Drawing on data derived from a large-scale field study in Maine, the present article addresses this research void, arguing that the jury is perfectly positioned as a tool for change, employable by jurisdictions seeking to facilitate the successful reentry of former offenders.  This article further notes that Maine is the only U.S. jurisdiction that has exploited this transformative power of the jury process. 

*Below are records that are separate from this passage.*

/-- The effect of a shift, which checks its amount (R141, R142). -/
theorem raised_amount {n : Nat} {f : FaultKind} {k : n ≤ 32 → State × Word} :
    raised (if h : n ≤ 32 then .ok (k h) else .error f) = if 32 < n then some f else none := by
  rw [if_congr Nat.not_le.symm rfl rfl, ite_not]
  exact apply_dite raised _ _ _

theorem raised_readReg (s : State) (r8 : Nat) (d : Word) : raised (s.readReg r8) = s.faultOf (.rdreg r8 d) := by
  rw [State.readReg_eq, raised_guard, raised_guard]
  rfl

/-- Every command but the two that a halted core answers runs an effect that comes to the fault of the command's rule. -/
theorem exec_runs_effect_of_faultOf (i : Instr) (s : State) :
    (∃ d, i = .nop d) ∨ (∃ r8 d, i = .rdreg r8 d) ∨
    (∃ e, exec i s = runCommand i s e ∧ raised e = s.faultOf i) := by
  cases i with
  | nop d => exact .inl ⟨d, rfl⟩
  | rdreg r8 d => exact .inr (.inl ⟨r8, d, rfl⟩)
  | wrreg r8 d =>
    refine .inr (.inr ⟨_, exec_wrreg .., ?_⟩)
    rw [raised_guard, raised_guard, State.faultOf, ite_or]
    rfl
  | hash d => exact .inr (.inr ⟨_, exec_hash .., raised_afterPad (s := s.initWrites) fun _ _ => rfl⟩)
  | msgwr a d => exact .inr (.inr ⟨_, exec_msgwr .., raised_guard ..⟩)
  | msgrd a d => exact .inr (.inr ⟨_, exec_msgrd .., raised_guard ..⟩)
  | pad d => exact .inr (.inr ⟨_, exec_pad .., raised_afterPad fun _ _ => rfl⟩)
  | padrd a d => exact .inr (.inr ⟨_, exec_padrd .., raised_afterPad fun _ ht => ht ▸ raised_guard ..⟩)
  | wload a d => exact .inr (.inr ⟨_, exec_wload .., raised_afterPad fun _ ht => ht ▸ raised_guard ..⟩)
  | wstep n d =>
    refine .inr (.inr ⟨_, exec_wstep .., ?_⟩)
    rw [raised_guard, raised_guard]
    rfl
  | expand a d => exact .inr (.inr ⟨_, exec_expand .., raised_afterPad fun _ ht => ht ▸ raised_guard ..⟩)
  | round n d => exact .inr (.inr ⟨_, exec_round .., raised_guard ..⟩)
  | compress d => exact .inr (.inr ⟨_, exec_compress .., raised_guard ..⟩)
  | wldi rd hi8 d =>
    exact .inr (.inr ⟨_, exec_wldi .., raised_operand (wordFromInt_wldiOperand_eq_none_iff hi8 d)⟩)
  | wldb rd nb3 d =>
    exact .inr (.inr ⟨_, exec_wldb .., raised_operand (wordFromBytes_wldbOperand_eq_none_iff nb3 d)⟩)
  | shr rd ra n d => exact .inr (.inr ⟨_, exec_shr .., raised_amount⟩)
  | rotr rd ra n d => exact .inr (.inr ⟨_, exec_rotr .., raised_amount⟩)
  | init | cload | cfold | add | xor | ch | maj | sigma0 | sigma1 | usigma0 | usigma1 | weq =>
    exact .inr (.inr ⟨.ok (_, _), rfl, rfl⟩)

/-! ### A core that runs -/

section Running

variable {i : Instr} {s : State} (hf : s.fault = false)
include hf

/-- A command that faults is the fault entry and nothing else (R254). -/
theorem exec_of_faultOf_some {f : FaultKind} (hi : s.faultOf i = some f) :
    exec i s = .next (s.raise f (encode i)) := by
  rcases exec_runs_effect_of_faultOf i s with ⟨d, rfl⟩ | ⟨r8, d, rfl⟩ | ⟨e, hexec, he⟩
  · cases hi
  · rw [exec_rdreg, raised_eq_some_iff.1 ((raised_readReg s r8 d).trans hi), runReadOnly_error _ _ hf]
  · rw [hexec, raised_eq_some_iff.1 (he.trans hi), runCommand_error _ _ hf]

/-- Only the fault entry halts the core (R30). -/
theorem exec_halts {t : State} (h : exec i s = .next t) (ht : t.fault = true) : ∃ f, t = s.raise f (encode i) := by
  obtain ⟨e, he⟩ | ⟨e, he, hw⟩ := exec_runs_effect_of_row i s
  · rcases runReadOnly_cases (he ▸ h) with ⟨r, _, rfl⟩ | ⟨hs, _⟩ | ⟨_, f, _, rfl⟩
    · exact absurd (hf.symm.trans ht) Bool.false_ne_true
    · exact absurd (hf.symm.trans hs) Bool.false_ne_true
    · exact ⟨f, rfl⟩
  · rcases runCommand_cases (he ▸ h) with ⟨hs, _⟩ | ⟨_, u, r, hu, rfl⟩ | ⟨_, f, _, rfl⟩
    · exact absurd (hf.symm.trans hs) Bool.false_ne_true
    · exact absurd ((hw u r hu).fault.symm.trans ht) (by simp [hf])
    · exact ⟨f, rfl⟩

/-- A command whose rule raises no fault completes, and the core goes on running (R240). -/
theorem exec_of_faultOf_none (hi : s.faultOf i = none) :
    ∃ t r, exec i s = .next t ∧ t.rsp = some ⟨true, r⟩ ∧ t.fault = false := by
  have hanswers : ∃ u r, exec i s = .next (State.respond u true r) := by
    rcases exec_runs_effect_of_faultOf i s with ⟨d, rfl⟩ | ⟨r8, d, rfl⟩ | ⟨e, hexec, he⟩
    · exact ⟨s, 0, rfl⟩
    · obtain ⟨r, hr⟩ := raised_eq_none_iff.1 ((raised_readReg s r8 d).trans hi)
      exact ⟨s, r, by rw [exec_rdreg, hr, runReadOnly_ok]⟩
    · obtain ⟨⟨u, r⟩, rfl⟩ := raised_eq_none_iff.1 (he.trans hi)
      exact ⟨u, r, hexec.trans (runCommand_ok _ _ _ hf)⟩
  obtain ⟨u, r, hu⟩ := hanswers
  refine ⟨_, r, hu, rfl, Bool.eq_false_iff.2 fun ht => ?_⟩
  obtain ⟨f, hraise⟩ := exec_halts hf hu ht
  cases congrArg State.rsp hraise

August 22, 2018 at 09:53 PM | Permalink


For better or worse, our justice system is concerned about jurors bringing in their own "expertise" into the jury room. In a medical malpractice case, the chance of a doctor or nurse serving on the jury is practically none. Many states automatically disqualify lawyers from jury service for fear that the lawyer will be in a position to override the court's instructions when they get into the jury room. I can see a similar concern with felons -- particularly in criminal cases -- the fear that the felon will serve as an expert back in the jury room on how charging, investigations, parole, plea bargains, etc. work. I am not sure, however, that the concern translates into civil cases. Perhaps, states could make felons eligible for service on civil jurors while maintaining the disqualification for criminal cases.

Posted by: tmm | Aug 23, 2018 10:30:35 AM

In my opinion: Felons who have served the time required of them and are out of prison, would make good Jurors. Many were innocent to begin with and many have learned from time served who and what to believe from others. They also know the importance of evidence.